● **What you will do**
Look through the records below for the line holding "[x.recoveries, BitVec.ofNat 8". Write it out exactly, with each following line through the line holding "pending until closing".

● **Material for the task**
/-! ## Management commands (R166, R167) -/

/-- SEGMENT STATUS (R166, R187). -/
def opSegmentStatus (p : Port) (segment : Byte) (s : State) : State :=
  match segArg segment with
  | none => respond p .badArgument [] s
  | some n =>
    let x := s.segment n
    respond p .ok ([segStateCode x.state, portCodeOrAbsent x.heldBy] ++ bytes32 x.grants ++
      bytes16 x.aborts ++ bytes16 x.arbLosses ++ bytes16 x.faults ++
      [x.recoveries, BitVec.ofNat 8 x.failedAttempts]) s

/-- SEGMENT CONFIGURE: the stored configuration, in any segment state (R123, R159). -/
def opSegmentConfigure (p : Port) (segment speed quiet stretch retry autoRecover : Byte) (s : State) :
    State :=
  match segArg segment, speedOfByte speed, boolArg autoRecover with
  | some n, some v, some auto =>
    if 1 ≤ quiet.toNat ∧ quiet.toNat ≤ 50 ∧ stretch ≠ 0 ∧ retry.toNat ≤ 7 then
      respond p .ok [] (modSegment n (fun x => { x with stored := ⟨v, quiet, stretch, retry, auto⟩ }) s)
    else respond p .badArgument [] s
  | _, _, _ => respond p .badArgument [] s

/-- SEGMENT ISOLATE of a held segment: its holder is aborted, and the isolation is pending until closing
ends; a closing that ends at the release isolates the segment at once (R136, R141). -/
def isolateHeld (p holder : Port) (n : SegId) (s : State) : State :=
  let s := abort holder .isolate s
  match (s.segment n).state with
  | .closing c =>
    respondPending p (.segmentIsolate n)
      (modSegment n (fun x => { x with state := .closing { c with isolation := some ⟨p, true⟩ } }) s)
  | .unsynced => respond p .ok [] (enterIsolated n (some p) 1 s)
  | _ => s

/-- SEGMENT ISOLATE (R141). -/
def opSegmentIsolate (p : Port) (segment : Byte) (s : State) : State :=
  match segArg segment with
  | none => respond p .badArgument [] s
  | some n =>
    match (s.segment n).state with
    | .idle | .unsynced | .foreign => respond p .ok [] (enterIsolated n (some p) 1 s)
    | .recovering r =>
      let s := match r.requestedBy with
        | some q => respondFinal q .aborted [segStateCode .isolated] s
        | none => s
      respond p .ok [] (enterIsolated n (some p) 1 s)
    | .held h => isolateHeld p h.port n s
    | .closing c =>
      match c.isolation with
      | some _ => respond p .busy [] s
      | none =>
        respondPending p (.segmentIsolate n)
          (modSegment n (fun x => { x with state := .closing { c with isolation := some ⟨p, true⟩ } }) s)
    | .isolated => respond p .wrongState [] s

/-- SEGMENT RESTORE (R142). -/
def opSegmentRestore (p : Port) (segment : Byte) (s : State) : State :=
  match segArg segment with
  | none => respond p .badArgument [] s
  | some n =>
    if (s.segment n).state = .isolated then
      respond p .ok [] (raise (segmentEvent .segmentRestored (some p) n 0)
        (measure n (fun m => { m with clockLow := 0, dataLow := 0, dataLowClockHigh := 0 })
          (modSegment n (·.toUnsynced true) s)))
    else respond p .wrongState [] s

/-- SEGMENT RECOVER (R143). -/
def opSegmentRecover (p : Port) (segment : Byte) (s : State) : State :=
  match segArg segment with
  | none => respond p .badArgument [] s
  | some n =>
    match (s.segment n).state with
    | .idle | .unsynced | .isolated =>
      respondPending p (.segmentRecover n) (enterRecovering n (some p) s)
    | .held _ | .closing _ | .recovering _ => respond p .busy [] s
    | .foreign => respond p .wrongState [] s

/-! ## Quiet observations (R125, R131) -/

/-- QUIET_INTERVAL_OBSERVED: an UNSYNCED segment enters IDLE (R125). Both lines read high throughout. -/
def execQuietIntervalObserved (n : SegId) : State → Host.Outcome State Fault Refusal :=
  act fun s =>
    if (s.segment n).state = .unsynced then enterIdle n (measure n (fun _ => LineMeasure.zero) s) else s
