-- ==== Sys2Proof/Machine/Reset.lean ====
section
/-! DEFINITION. Power-on, RST# and the end of reset (R17). -/

namespace Sys2Proof.Machine

/-- The device in reset: every block at its reset values, every line and both alert outputs released, the
RIGHTS strap latched (R17, R156). The queue and the count of free choices are the model's own and stay. -/
def inReset (rightsHigh : Bool) (s : State) : State :=
  { State.atReset rightsHigh with
    pending := s.pending, freeChoices := s.freeChoices, resetActive := true }

/-- POWER_ON (R17). -/
def execPowerOn (rightsHigh : Bool) (s : State) : Host.Outcome State Fault Refusal :=
  .next (inReset rightsHigh s)

/-- RST_ASSERT, with the same effect as power-on (R17). -/
def execRstAssert (rightsHigh : Bool) (s : State) : Host.Outcome State Fault Refusal :=
  .next (inReset rightsHigh s)

/-- RESET_END: the line measurements and quiet observations start anew, every segment begins UNSYNCED, and
the timestamp counter starts at 0 (R17, R173). -/
def execResetEnd (s : State) : Host.Outcome State Fault Refusal :=
  .next (if s.resetActive then
    modSegments (fun _ x => { x.toUnsynced true with lines := LineMeasure.zero })
      { s with resetActive := false, log := { s.log with timestamp := 0 } }
  else s)

end Sys2Proof.Machine
end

● **Exercise answer**
      [x.recoveries, BitVec.ofNat 8 x.failedAttempts]) s

/-- SEGMENT CONFIGURE: the stored configuration, in any segment state (R123, R159). -/
def opSegmentConfigure (p : Port) (segment speed quiet stretch retry autoRecover : Byte) (s : State) :
    State :=
  match segArg segment, speedOfByte speed, boolArg autoRecover with
  | some n, some v, some auto =>
    if 1 ≤ quiet.toNat ∧ quiet.toNat ≤ 50 ∧ stretch ≠ 0 ∧ retry.toNat ≤ 7 then
      respond p .ok [] (modSegment n (fun x => { x with stored := ⟨v, quiet, stretch, retry, auto⟩ }) s)
    else respond p .badArgument [] s
  | _, _, _ => respond p .badArgument [] s

/-- SEGMENT ISOLATE of a held segment: its holder is aborted, and the isolation is pending until closing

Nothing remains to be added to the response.